Por ahora, el embargo estadounidense sobre el petróleo venezolano permanece en vigor, según ha dicho Trump, cuya administración ha acusado repetidamente a Caracas de “robar” a las compañías estadounidenses al tomar el control de las reservas que estas explotaban en Venezuela tras el proceso de nacionalización. La estrategia de Trump ha encendido las alarmas por la violación de la legalidad internacional.
El papel de las petroleras antes del ataque
El anuncio de Trump de que las grandes petroleras de EEUU desempeñarán un papel clave en Venezuela ha llevado a los analistas a concluir que las compañías han tenido conocimiento de sus planes de antemano. “Mi impresión es que, si Trump ha dicho esto públicamente, es porque ya existía un acuerdo con las empresas estadounidenses”, afirma Jorge León, jefe de análisis geopolítico de la consultora Rystad Energy. Tina Fordham, estratega y consultora geopolítica asegura, por su parte, que “da por hecho que las compañías han formado parte de las conversaciones” previas a la operación militar.
Aunque la Casa Blanca ha evitado explicar si ha abordado con los gigantes petroleros el ataque, Politico ha publicado que altos cargos de la administración han comunicado en las últimas semanas a los ejecutivos petroleros de EEUU que, si quieren recibir la indemnización por las plataformas, oleoductos y otras propiedades que fueron incautadas por Venezuela en 2007, tendrán que volver e invertir de forma importante en el país.
Venezuela posee alrededor del 17% de las reservas mundiales de petróleo, según el Energy Institute. Sin embargo, su producción, que llegó a ser de 3,5 millones de barriles diarios en la década de 1970, se ha desplomado drásticamente debido a décadas de falta de inversión y problemas de gestión. El año pasado, la producción de Venezuela fue de aproximadamente un millón de barriles diarios, cerca del 1% de la producción mundial.
Elevar la producción del país a sus antiguos niveles requerirá de una enorme inversión.

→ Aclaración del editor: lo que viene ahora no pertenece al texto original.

-- ==== Sys2Proof/Machine/Script.lean ====
section
/-! DEFINITION. The command assembler (30_encoding.md R90), and the base and pseudo operations of host scripts and traces
(R91, R92) as events. -/

namespace Sys2Proof.Machine

/-- The value of a decimal digit. -/
def decDigit (c : Char) : Option Nat :=
  if '0'.toNat ≤ c.toNat ∧ c.toNat ≤ '9'.toNat then some (c.toNat - '0'.toNat) else none

/-- The value of a hexadecimal digit, either case. -/
def hexDigit (c : Char) : Option Nat :=
  if 'a'.toNat ≤ c.toNat ∧ c.toNat ≤ 'f'.toNat then some (c.toNat - 'a'.toNat + 10)
  else if 'A'.toNat ≤ c.toNat ∧ c.toNat ≤ 'F'.toNat then some (c.toNat - 'A'.toNat + 10)
  else decDigit c

/-- The digits of a number onto an accumulator, in a base. -/
def digits (base : Nat) (digit : Char → Option Nat) : List Char → Nat → Option Nat
  | [], acc => some acc
  | c :: cs, acc =>
    match digit c with
    | some d => digits base digit cs (acc * base + d)
    | none => none

/-- An operand, in decimal or 0x-hexadecimal (30_encoding.md R90). -/
def parseNumber : List Char → Option Nat
  | '0' :: 'x' :: c :: cs => digits 16 hexDigit (c :: cs) 0
  | c :: cs => digits 10 decDigit (c :: cs) 0
  | [] => none

/-- A text without its leading blanks. -/
def trimLeft : List Char → List Char
  | [] => []
  | c :: cs => if c = ' ' then trimLeft cs else c :: cs

/-- A text without the blanks around it. -/
def trim (cs : List Char) : List Char := (trimLeft (trimLeft cs).reverse).reverse

/-- The text before the first character `sep`, and the text after it if there is one. -/
def splitAt (sep : Char) : List Char → List Char × Option (List Char)
  | [] => ([], none)
  | c :: cs => if c = sep then ([], some cs) else (c :: (splitAt sep cs).1, (splitAt sep cs).2)

/-- A command without operands, by its mnemonic (30_encoding.md R90). -/
def plainCommand (m : List Char) : Option Instr :=
  if m = ['N', 'O', 'P'] then some .nop
  else if m = ['R', 'E', 'L'] then some .rel
  else if m = ['D', 'F', 'T'] then some .dft
  else if m = ['F', 'O', 'L', 'D'] then some .fold
  else if m = ['M', 'A', 'P'] then some .map
  else if m = ['H', 'Y', 'S', 'T'] then some .hyst
  else if m = ['F', 'R', 'A', 'M', 'E'] then some .frame
  else if m = ['H', 'C', 'L', 'R'] then some .hclr
  else none

/-- `DFTB k` with k of eight bits (30_encoding.md R83, R90). -/
def dftbOf (k : Nat) : Option Instr := if k < 2 ^ 8 then some (.dftb (BitVec.ofNat 8 k)) else none

/-- `SETA c, v` with c of four bits and v of eight (30_encoding.md R83, R90). -/
def setaOf (c v : Nat) : Option Instr :=
  if c < 2 ^ 4 ∧ v < 2 ^ 8 then some (.seta (BitVec.ofNat 4 c) (BitVec.ofNat 8 v)) else none

/-- A command from its mnemonic and the text of its operands, operand ranges not yet checked (30_encoding.md R90). -/
def commandOf (m operands : List Char) : Option Instr :=
  if m = ['D', 'F', 'T', 'B'] then
    match parseNumber operands with
    | some k => dftbOf k
    | none => none
  else if m = ['S', 'E', 'T', 'A'] then
    match splitAt ',' operands with
    | (c, some v) =>
      match parseNumber (trim c), parseNumber (trim v) with
      | some c, some v => setaOf c v
      | _, _ => none
    | (_, none) => none
  else if operands = [] then plainCommand m
  else none

/-- One line of assembler text as a command (30_encoding.md R90; log entry 17). -/
def parseLine (line : List Char) : Option Instr :=
  match splitAt ' ' (trim line) with
  | (m, some rest) => commandOf m (trim rest)
  | (m, none) => commandOf m []

/-- The word of a command, none where an operand is outside its range (30_encoding.md R90). -/
def assemble (cfg : Config) (i : Instr) : Option Word := if i.wf cfg then some (encode i) else none

/-- The command assembler on one line (30_encoding.md R90). -/
def assembleLine (cfg : Config) (line : List Char) : Option Word :=
  match parseLine line with
  | some i => assemble cfg i
  | none => none

/-- `CMD <command>` is `WR 0x010, <word>` (30_encoding.md R91). -/
def cmdEvent (i : Instr) : Event := .busWrite 0x010 (encode i)

/-- The read that `POLL 0x00C` of WAITREADY and WAITIDLE repeats (30_encoding.md R91). -/
def pollStatus : Event := .busRead 0x00C

/-- When `POLL a, m, v` ends, for the word t it read (30_encoding.md R91). -/
def pollDone (m v t : Word) : Bool := decide (t &&& m = v)

/-- WAITREADY has its answer (30_encoding.md R91). -/
def readySeen (t : Word) : Bool := pollDone 0x1 0x1 t

/-- WAITIDLE has its answer (30_encoding.md R91). -/
def idleSeen (t : Word) : Bool := pollDone 0x2 0x0 t

/-- `CLRERR` (30_encoding.md R91). -/
def clrErrEvent : Event := .busWrite 0x00C 0x4

/-- `ENABLE`: ACQ_EN = 1, AUTO = 0 (30_encoding.md R91; 70_reset_and_hazards.md R223). -/
def enableEvent : Event := .busWrite 0x008 0x1

/-- `ENABLE_AUTO`: ACQ_EN = 1, AUTO = 1 (30_encoding.md R91; 70_reset_and_hazards.md R223). -/
def enableAutoEvent : Event := .busWrite 0x008 0x3

/-- `DISABLE` (30_encoding.md R91). -/
def disableEvent : Event := .busWrite 0x008 0x0

/-- An operation of a host script: the base operations RD and WR, and the loop POLL (30_encoding.md R91). -/
inductive HostOp where
  /-- `RD addr`. -/
  | read (addr : Addr)
  /-- `WR addr, d`. -/
  | write (addr : Addr) (data : Word)
  /-- `POLL a, m, v`: repeat `RD a -> t` until `(t & m) = v`. -/
  | poll (addr : Addr) (mask value : Word)
deriving DecidableEq, Repr

/-- The bus step that an operation takes, or takes once more (30_encoding.md R91). -/
def HostOp.event : HostOp → Event
  | .read addr => .busRead addr
  | .write addr data => .busWrite addr data
  | .poll addr _ _ => .busRead addr

/-- Whether a word on the bus ends `POLL a, m, v` (30_encoding.md R91). -/
def Emit.endsPoll (m v : Word) : Emit → Bool
  | .busData t => pollDone m v t
  | .adcStart => false

/-- Whether an operation is over after its bus step put these outputs out: RD and WR take one step (30_encoding.md R91). -/
def HostOp.ends (out : List Emit) : HostOp → Bool
  | .read _ => true
  | .write _ _ => true
  | .poll _ m v => out.any (Emit.endsPoll m v)

/-- `CMD <command>` as an operation of a script (30_encoding.md R91). -/
def cmdOp (i : Instr) : HostOp := .write 0x010 (encode i)

/-- `WAITREADY` (30_encoding.md R91). -/
def waitReadyOp : HostOp := .poll 0x00C 0x1 0x1

/-- `WAITIDLE` (30_encoding.md R91). -/
def waitIdleOp : HostOp := .poll 0x00C 0x2 0x0

/-- `CMDW <command>` (30_encoding.md R91). -/
def cmdwOps (i : Instr) : List HostOp := [waitIdleOp, cmdOp i]

/-- The source's main loop for one frame, by four commands (44_control.md R190). -/
def fourCommandOps : List HostOp :=
  [waitReadyOp, cmdOp .dft, waitIdleOp, cmdOp .map, waitIdleOp, cmdOp .hyst, waitIdleOp, cmdOp .rel, waitIdleOp]

/-- The source's main loop for one frame, by FRAME (44_control.md R190). -/
def frameOps : List HostOp := [waitReadyOp, cmdOp .frame, waitIdleOp]

/-- `SAMPLES [v0, ..., ]`: one SAMPLE per value, in order (30_encoding.md R92). -/
def sampleEvents (vs : List Int) : List Event := vs.map fun v => .sample (BitVec.ofInt 16 v)

end Sys2Proof.Machine
end

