-- ==== Sys2Proof/Safety.lean ====
section
/-! DEFINITION. What counts as a good state and a good run of SPECTRUM-CORE, in the terms the statements use: the
invariants of 10_state.md R37 and R38 and the others the rules give, quiescence (44_control.md R188), and command
sequences. -/

namespace Sys2Proof.Machine

/-- The registers have the lengths of 10_state.md R21. -/
abbrev State.shape (s : State) : Prop :=
  s.power.length = s.cfg.nb ∧ s.bucket.length = s.cfg.nbk ∧ s.active.length = s.cfg.numCh ∧
  s.hcnt.length = s.cfg.numCh ∧ s.out.length = s.cfg.numCh

/-- The frame buffer is canonical, its slots are below N, and every listed sample is in SMIN..SMAX (10_state.md R22). -/
abbrev State.frameOk (s : State) : Prop :=
  s.frame.wf ∧ ∀ e ∈ s.frame, e.1 < s.cfg.n ∧ s.cfg.smin ≤ e.2 ∧ e.2 ≤ s.cfg.smax

/-- Every slot below the fill counter has a value (10_state.md R22, R41). -/
abbrev State.filledOk (s : State) : Prop := ∀ n < s.count, (s.frame.read n).isSome = true

/-- The handoff invariants of 10_state.md R37, with the range of count (R23). -/
abbrev State.handoff (s : State) : Prop :=
  s.count ≤ s.cfg.n ∧ (s.ready = true → s.count = s.cfg.n ∧ s.relReq = false) ∧
  (s.relReq = true → s.count = s.cfg.n ∧ s.ready = false) ∧
  (s.count < s.cfg.n → s.ready = false ∧ s.relReq = false)

/-- The hysteresis invariants of 10_state.md R38. -/
abbrev State.bankOk (s : State) : Prop :=
  ∀ c < s.cfg.numCh, (s.hcntAt c).toNat ≤ s.cfg.max ∧ (0 < (s.hcntAt c).toNat → s.outAt c = true)

/-- ERRCODE is 0 exactly while ERR = 0, and is one of the codes of 60_exceptions.md R201 (10_state.md R29). -/
abbrev State.errorOk (s : State) : Prop := (s.errcode = 0 ↔ s.err = false) ∧ s.errcode.toNat ≤ 3

/-- A pending command is legal, and READY = 1 if it needs it (44_control.md R181, R185; 40_acquisition.md R107). -/
abbrev State.pendingOk (s : State) : Prop :=
  s.busy = true → legal s.cfg s.pcmd = true ∧ (needsReady (fieldOp s.pcmd) = true → s.ready = true)

/-- Every stored power is within the bound of 41_spectral.md R126. -/
abbrev State.powerOk (s : State) : Prop := ∀ k < s.cfg.nb, (s.powerAt k).toNat ≤ s.cfg.powerBound

/-- The invariant of the machine. -/
abbrev State.Inv (s : State) : Prop :=
  s.cfg.wf ∧ s.shape ∧ s.frameOk ∧ s.filledOk ∧ s.handoff ∧ s.bankOk ∧ s.errorOk ∧ s.pendingOk ∧ s.powerOk

/-- The state without the model's own fields: what 10_state.md R21 calls the machine state, and the constant state. -/
def State.architectural (s : State) : State := { s with agenda := [], tick := 0, emits := [] }

/-- The next step is the engine's, and it runs command `i` (44_control.md R181). -/
abbrev State.executes (s : State) (i : Instr) : Prop :=
  s.nextEvent = .exec ∧ s.busy = true ∧ decode s.cfg s.pcmd = .ok i

/-- The next step is a host write that reaches register `r` with word `d` (44_control.md R187). -/
abbrev State.writes (s : State) (r : Reg) (d : Word) : Prop :=
  ∃ addr, s.nextEvent = .busWrite addr d ∧ regOf addr = r

/-- The internal step `e` is enabled (40_acquisition.md R103, R104; 44_control.md R181, R184). -/
def State.internalEnabled (s : State) : Event → Bool
  | .syncA2C => s.a2cEnabled
  | .syncC2A => s.c2aEnabled
  | .exec => s.busy
  | .autoIssue => s.autoEnabled
  | .busRead _ => false
  | .busWrite _ _ => false
  | .sample _ => false
  | .reset => false

/-- A quiescent state, by the formula of 44_control.md R188. -/
abbrev State.quiescent (s : State) : Prop :=
  s.busy = false ∧ ¬(s.count = s.cfg.n ∧ s.relReq = false ∧ s.ready = false) ∧ s.relReq = false ∧
  ¬(s.auto = true ∧ s.ready = true)

/-- How far the frame in hand is from acquisition again: full, ready, being released, filling. -/
def State.handoffStage (s : State) : Nat :=
  bif s.relReq then 1 else bif s.ready then 2 else bif s.count == s.cfg.n then 3 else 0

/-- The pending word is REL or FRAME, the two commands that release the frame (40_acquisition.md R105). -/
def releases (w : Word) : Bool := decide (fieldOp w = 0x1 ∨ fieldOp w = 0x7)

/-- Four per stage of the handoff, and what the engine still owes: a bound on the internal steps that can follow
(44_control.md R188). -/
def State.internalWork (s : State) : Nat :=
  4 * s.handoffStage +
  (bif s.busy then (bif releases s.pcmd then 1 else 3) else bif s.auto && s.ready then 2 else 0)

/-- Commands one after the other, each as `execute` of 44_control.md R185, stopping at the first that gives no state. -/
def runCommands : List Instr → State → Host.Outcome State Fault Refusal
  | [], s => .next s
  | i :: is, s =>
    match exec i s with
    | .next t => runCommands is t
    | .fault f => .fault f
    | .refused r => .refused r

/-- `k` steps, stopping at the first that gives no state. -/
def runSteps : Nat → State → Host.Outcome State Fault Refusal
  | 0, s => .next s
  | k + 1, s =>
    match step s with
    | .next t => runSteps k t
    | .fault f => .fault f
    | .refused r => .refused r

/-- The state with a given schedule for the next steps (30_encoding.md R92). -/
def State.withAgenda (s : State) (es : List Event) : State := { s with agenda := es }

/-- A run: the states `ρ` that the infinite schedule `σ` passes through, one step of one agent at a time (00_scope.md R13;
44_control.md R188). -/
abbrev IsRun (σ : Nat → Event) (ρ : Nat → State) : Prop := ∀ k, step ((ρ k).withAgenda [σ k]) = .next (ρ (k + 1))

/-- Weak fairness of the SYNC and ENGINE steps: one that stays enabled is eventually taken (00_scope.md R14). HOST and ADC
steps are never `internalEnabled`, so they owe none. -/
abbrev WeaklyFair (σ : Nat → Event) (ρ : Nat → State) : Prop :=
  ∀ (e : Event) (k : Nat), (∀ j, k ≤ j → (ρ j).internalEnabled e = true) → ∃ j, k ≤ j ∧ σ j = e

/-- The ADC's duty: after an adc_start, eventually a SAMPLE (44_control.md R189). -/
abbrev AdcDuty (σ : Nat → Event) (ρ : Nat → State) : Prop :=
  ∀ k, .adcStart ∈ (ρ k).emits → ∃ j data, k ≤ j ∧ σ j = .sample data

/-- At state `k` of a run an adc_start is out that no SAMPLE has answered (40_acquisition.md R101; 44_control.md R189). -/
abbrev AdcOwes (σ : Nat → Event) (ρ : Nat → State) (k : Nat) : Prop :=
  ∃ i, i ≤ k ∧ .adcStart ∈ (ρ i).emits ∧ ∀ j data, i ≤ j → j < k → σ j ≠ .sample data

/-- The steps that may come next in a schedule that interleaves what is left of a host script with SAMPLE events and the
enabled internal steps (44_control.md R188): no reset, and of the host only the script's next bus step. -/
def scriptAdmits (ops : List HostOp) (s : State) : Event → Bool
  | .busRead addr => ops.head?.map HostOp.event == some (.busRead addr)
  | .busWrite addr data => ops.head?.map HostOp.event == some (.busWrite addr data)
  | .sample _ => true
  | .syncA2C => s.internalEnabled .syncA2C
  | .syncC2A => s.internalEnabled .syncC2A
  | .exec => s.internalEnabled .exec
  | .autoIssue => s.internalEnabled .autoIssue
  | .reset => false

/-- The script without its first operation, if the bus step that led to `t` ended it (30_encoding.md R91). -/
def dropEnded (t : State) : List HostOp → List HostOp
  | [] => []
  | op :: ops => if op.ends t.emits then ops else op :: ops

/-- What is left of a script after a step that led to `t`: only a bus step moves it on (30_encoding.md R91). -/
def scriptRest (ops : List HostOp) (t : State) : Event → List HostOp
  | .busRead _ => dropEnded t ops
  | .busWrite _ _ => dropEnded t ops
  | .sample _ => ops
  | .syncA2C => ops
  | .syncC2A => ops
  | .exec => ops
  | .autoIssue => ops
  | .reset => ops

/-- The end of a host script under a schedule: the first quiescent state after the script's last step (44_control.md R188);
none if the schedule is none of the script's, or does not stop exactly there. -/
def scriptEnd : List Event → List HostOp → State → Option State
  | [], ops, s => if ops = [] ∧ s.quiescent then some s else none
  | e :: es, ops, s =>
    if ops = [] ∧ s.quiescent then none
    else if scriptAdmits ops s e then
      match step (s.withAgenda [e]) with
      | .next t => scriptEnd es (scriptRest ops t e) t
      | .fault _ => none
      | .refused _ => none
    else none

/-- Byte `low` of word `i` of the register window at `base` (20_memory.md R52, R54). -/
def windowAddr (base i low : Nat) : Addr := BitVec.ofNat 12 (base + 4 * i + low)

/-- What a read of an address returns; `d` is the draw its rule names, if any (44_control.md R186). -/
def State.readAt (s : State) (d : Word) (addr : Addr) : Word := s.readReg d (regOf addr)

/-- The host script of 44_control.md R190 that processes one frame by four commands, one read for each poll. -/
def fourCommandScript : List Event :=
  [pollStatus, cmdEvent .dft, .exec, pollStatus, cmdEvent .map, .exec, pollStatus, cmdEvent .hyst, .exec, pollStatus,
   cmdEvent .rel, .exec, pollStatus]

/-- The host script of 44_control.md R190 that processes one frame by FRAME, one read for each poll. -/
def frameScript : List Event := [pollStatus, cmdEvent .frame, .exec, pollStatus]

end Sys2Proof.Machine
end

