/-- A slot is written only by SAMPLE, only while count < N, only at index count; count rises only by a storing SAMPLE
and is set to 0 only by SYNC_C2A or reset (10_state.md R22, R23). -/
def Obligations.FrameAndCountChangeOnlyByTheirWriters : Prop :=
  ∀ s t : State, step s = .next t → s.nextEvent ≠ .reset →
    (∀ n, t.frame.read n ≠ s.frame.read n →
      (∃ data, s.nextEvent = .sample data) ∧ s.acqEn = true ∧ s.count < s.cfg.n ∧ n = s.count) ∧
    (t.count = s.count ∨
      ((∃ data, s.nextEvent = .sample data) ∧ s.acqEn = true ∧ s.count < s.cfg.n ∧ t.count = s.count + 1) ∨
      (s.nextEvent = .syncC2A ∧ s.relReq = true ∧ t.count = 0))

/-- The handoff invariants hold at reset and every step keeps them (10_state.md R37); that a pending command which
needs READY has it is kept with them. -/
def Obligations.HandoffInvariantsHold : Prop :=
  (∀ cfg : Config, cfg.wf → (State.resetOf cfg).handoff ∧ (State.resetOf cfg).pendingOk) ∧
  (∀ s t : State, s.handoff → s.pendingOk → step s = .next t → t.handoff ∧ t.pendingOk)

/-- REL: READY <- 0, REL_REQ <- 1, and nothing else, the results and the frame included (40_acquisition.md R105). -/
def Obligations.RelHandsTheFrameBack : Prop :=
  ∀ s : State, exec .rel s = .next { s with ready := false, relReq := true }

/-! ## The spectral engine -/

/-- The phases are (k n) mod N and (3N/4 + k n) mod N: they start at 0 and 3N/4, advance by k modulo N per sample, and
stay inside the table (41_spectral.md R122). -/
def Obligations.PhasesAdvanceByTheBin : Prop :=
  ∀ (cfg : Config) (k n : Nat), cfg.wf →
    cosPhase cfg k n = (k * n) % cfg.n ∧ sinPhase cfg k n = (3 * cfg.n / 4 + k * n) % cfg.n ∧
    cosPhase cfg k 0 = 0 ∧ sinPhase cfg k 0 = 3 * cfg.n / 4 ∧
    cosPhase cfg k (n + 1) = (cosPhase cfg k n + k) % cfg.n ∧
    sinPhase cfg k (n + 1) = (sinPhase cfg k n + k) % cfg.n ∧ cosPhase cfg k n < cfg.n ∧ sinPhase cfg k n < cfg.n

/-- FLOOR is the greatest integer at or below p / 2^F; FLOOR and TRUNC agree for p ≥ 0 and for every multiple of 2^F,
and otherwise FLOOR gives one less (41_spectral.md R123). -/
def Obligations.ShiftModesDifferByOneBelowZero : Prop :=
  ∀ (cfg : Config) (p : Int),
    let fl := shift { cfg with shiftMode := .floor } p
    let tr := shift { cfg with shiftMode := .trunc } p
    (fl * 2 ^ cfg.f ≤ p ∧ p < (fl + 1) * 2 ^ cfg.f) ∧
    (0 ≤ p ∨ (2 ^ cfg.f : Int) ∣ p → fl = tr) ∧
    (p < 0 → ¬(2 ^ cfg.f : Int) ∣ p → fl = tr - 1)

/-- The correlation of bin k: under PER_PRODUCT re is the sum of the shifted cosine products and im is minus that of the
shifted sine products; under PER_SUM each sum is shifted once; and the power is (re^2 + im^2) / N^2, rounded down
(41_spectral.md R124, R125). -/
def Obligations.CorrelationAndPowerAreTheStatedSums : Prop :=
  ∀ (cfg : Config) (x : Nat → Int) (k : Nat),
    (cfg.shiftPoint = .perProduct →
      corrRe cfg x k =
        ∑ n ∈ Finset.range cfg.n, shift cfg (x n * twiddleAt cfg (k * n % cfg.n)) ∧
      corrIm cfg x k =
        -∑ n ∈ Finset.range cfg.n, shift cfg (x n * twiddleAt cfg ((3 * cfg.n / 4 + k * n) % cfg.n))) ∧
    (cfg.shiftPoint = .perSum →
      corrRe cfg x k =
        shift cfg (∑ n ∈ Finset.range cfg.n, x n * twiddleAt cfg (k * n % cfg.n)) ∧
      corrIm cfg x k =
        -shift cfg (∑ n ∈ Finset.range cfg.n, x n * twiddleAt cfg ((3 * cfg.n / 4 + k * n) % cfg.n))) ∧
    binPower cfg x k = (corrRe cfg x k ^ 2 + corrIm cfg x k ^ 2) / (cfg.n : Int) ^ 2

/-- In every well-formed configuration, for every bin and every frame: |re| and |im| are at most A, so is every partial
sum of the PER_PRODUCT loop, A fits the accumulator, the power is between 0 and floor_div(2 A^2, N^2) < 2^32, and the
stored word is exactly the power; with the defaults A = 4096 and the power bound is 32768 (41_spectral.md R126). -/
def Obligations.SpectralValuesStayInRange : Prop :=
  (Config.default.accBound = 4096 ∧ Config.default.powerBound = 32768) ∧
  ∀ (cfg : Config) (x : Nat → Int) (k : Nat), cfg.wf → (∀ n < cfg.n, cfg.smin ≤ x n ∧ x n ≤ cfg.smax) →
    |corrRe cfg x k| ≤ cfg.accBound ∧ |corrIm cfg x k| ≤ cfg.accBound ∧
    (cfg.shiftPoint = .perProduct → ∀ m ≤ cfg.n,
      |∑ n ∈ Finset.range m, shift cfg (x n * twiddleAt cfg (cosPhase cfg k n))| ≤ cfg.accBound ∧
      |-∑ n ∈ Finset.range m, shift cfg (x n * twiddleAt cfg (sinPhase cfg k n))| ≤ cfg.accBound) ∧
    cfg.accBound ≤ 2 ^ (cfg.accBits - 1) - 1 ∧
    0 ≤ binPower cfg x k ∧ binPower cfg x k ≤ cfg.powerBound ∧ cfg.powerBound < 2 ^ 32 ∧
    ((zext32 (binPower cfg x k).toNat).toNat : Int) = binPower cfg x k

/-- DFT: POWER[k] is exactly power(k) for every bin, BUCKET is its fold, and nothing else changes (41_spectral.md R127). -/
def Obligations.DftComputesTheSpectrumAndFolds : Prop :=
  ∀ s : State, s.cfg.wf → s.frameOk → ∃ t, exec .dft s = .next t ∧
    t = { s with power := t.power, bucket := t.bucket } ∧
    t.power.length = s.cfg.nb ∧ t.bucket.length = s.cfg.nbk ∧
    (∀ k ≤ s.cfg.n / 2, ((t.powerAt k).toNat : Int) = binPower s.cfg s.sampleAt k) ∧
    (∀ b < s.cfg.nbd, t.bucketAt b = t.powerAt b) ∧
    (t.bucketAt s.cfg.nbd).toNat = ∑ k ∈ Finset.Ico s.cfg.nbd s.cfg.nb, (t.powerAt k).toNat

/-- DFTB k: POWER[k] is exactly power(k), and every other entry and component stays, BUCKET included (41_spectral.md R128). -/
def Obligations.DftbComputesOneBin : Prop :=
  ∀ (s : State) (k : BitVec 8), s.cfg.wf → s.frameOk → s.shape → k.toNat ≤ s.cfg.n / 2 →
    ∃ t, exec (.dftb k) s = .next t ∧ t = { s with power := t.power } ∧
      ((t.powerAt k.toNat).toNat : Int) = binPower s.cfg s.sampleAt k.toNat ∧
      t.power.length = s.power.length ∧ ∀ j, j ≠ k.toNat → t.powerAt j = s.powerAt j

/-- DFTB for every bin and then FOLD ends in the state that DFT ends in (41_spectral.md R128). -/
def Obligations.EveryBinThenFoldEqualsDft : Prop :=
  ∀ s : State, s.cfg.wf → s.power.length = s.cfg.nb →
    runCommands ((List.range s.cfg.nb).map (fun k => .dftb (BitVec.ofNat 8 k)) ++ [.fold]) s = exec .dft s

/-- The spectrum depends only on the frame and the configuration: DFT and FRAME give equal POWER and BUCKET from equal
frames, and DFT run again changes nothing (41_spectral.md R129). -/
def Obligations.SpectrumDependsOnlyOnTheFrame : Prop :=
  (∀ s u : State, s.cfg = u.cfg → s.frame = u.frame → ∃ t v t' v',
    exec .dft s = .next t ∧ exec .dft u = .next v ∧ exec .frame s = .next t' ∧ exec .frame u = .next v' ∧
    t.power = v.power ∧ t.bucket = v.bucket ∧ t'.power = t.power ∧ v'.power = t.power ∧
    t'.bucket = t.bucket ∧ v'.bucket = t.bucket) ∧
  (∀ s t : State, exec .dft s = .next t → exec .dft t = .next t)

/-- An all-zero frame gives re = im = 0 and power 0 in every bin, in every mode; a zero spectrum maps to all inactive,
whatever the thresholds (41_spectral.md R130; 42_band_mapper.md R147). -/
def Obligations.ZeroFrameGivesZeroSpectrum : Prop :=
  (∀ s : State, (∀ n < s.cfg.n, s.sampleAt n = 0) →
    (∀ k, corrRe s.cfg s.sampleAt k = 0 ∧ corrIm s.cfg s.sampleAt k = 0) ∧
    ∃ t u, exec .dft s = .next t ∧ exec .map t = .next u ∧
      (∀ k, t.powerAt k = 0) ∧ (∀ b, t.bucketAt b = 0) ∧ ∀ c, u.activeAt c = false) ∧
  (∀ s : State, (∀ b, s.bucketAt b = 0) → ∃ t, exec .map s = .next t ∧ ∀ c, t.activeAt c = false)

/-! ## The band mapper -/

/-- FOLD: the direct buckets copy their bins, the residual bucket is the exact sum of the others, 0 when there is none,
and nothing else changes (42_band_mapper.md R140, R141). -/
def Obligations.FoldRecomputesTheBuckets : Prop :=
  ∀ s : State, s.cfg.wf → s.powerOk → ∃ t, exec .fold s = .next t ∧
    t = { s with bucket := t.bucket } ∧ t.bucket.length = s.cfg.nbk ∧
    (∀ b < s.cfg.nbd, t.bucketAt b = s.powerAt b) ∧
    (t.bucketAt s.cfg.nbd).toNat = ∑ k ∈ Finset.Ico s.cfg.nbd s.cfg.nb, (s.powerAt k).toNat ∧
    (s.cfg.nbd = s.cfg.n / 2 + 1 → t.bucketAt s.cfg.nbd = 0)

Se necesitarían unos 110.000 millones de dólares para poder regresar a los dos millones de barriles diarios a principios de la década de 2030, según Rystad Energy. “No creo que las empresas vuelvan corriendo al país”, afirma León, que considera que será “muy, muy complicado” para Venezuela atraer la inversión privada necesaria para aumentar drásticamente la producción. “Las empresas, antes de volver, querrán ver el país en una situación lo suficientemente estable”.
El mercado petrolero mundial está “entrando en un periodo de exceso de oferta”, afirma León. “Los precios van a bajar y seguirán bajando... Lo que significa que las petroleras van a ser muy, muy selectivas sobre dónde invierten. En esa situación, lo más probable es que quieran invertir en lugares que ya conocen”.
Otros observadores creen, sin embargo, que las grandes petroleras competirán por la oportunidad de hacerse con un negocio millonario en Venezuela. Fordham cree que el país representa ahora una “oportunidad enorme” para los gigantes del petróleo y habrá una competencia inmensa entre estas compañías para hacerse con las mejores oportunidades.
El sábado por la mañana, Trump presumió de haber llevado a cabo “una de las demostraciones más impresionantes del poderío militar estadounidense” de la historia. Sin embargo, en los despachos de las grandes compañías y en otros muchos otros ámbitos no se olvida lo ocurrido tras el derrocamiento de otros líderes y regímenes, incluidos los de Afganistán, Irak o Libia.
“La historia de las transiciones tras etapas autoritarias es complicada, ocurrieran estas de forma ‘natural’ o provocadas externamente”, afirma Fordham, que señala que Trump actúa como si tuviera fe ciega en que, bajo su mando, las cosas serán distintas.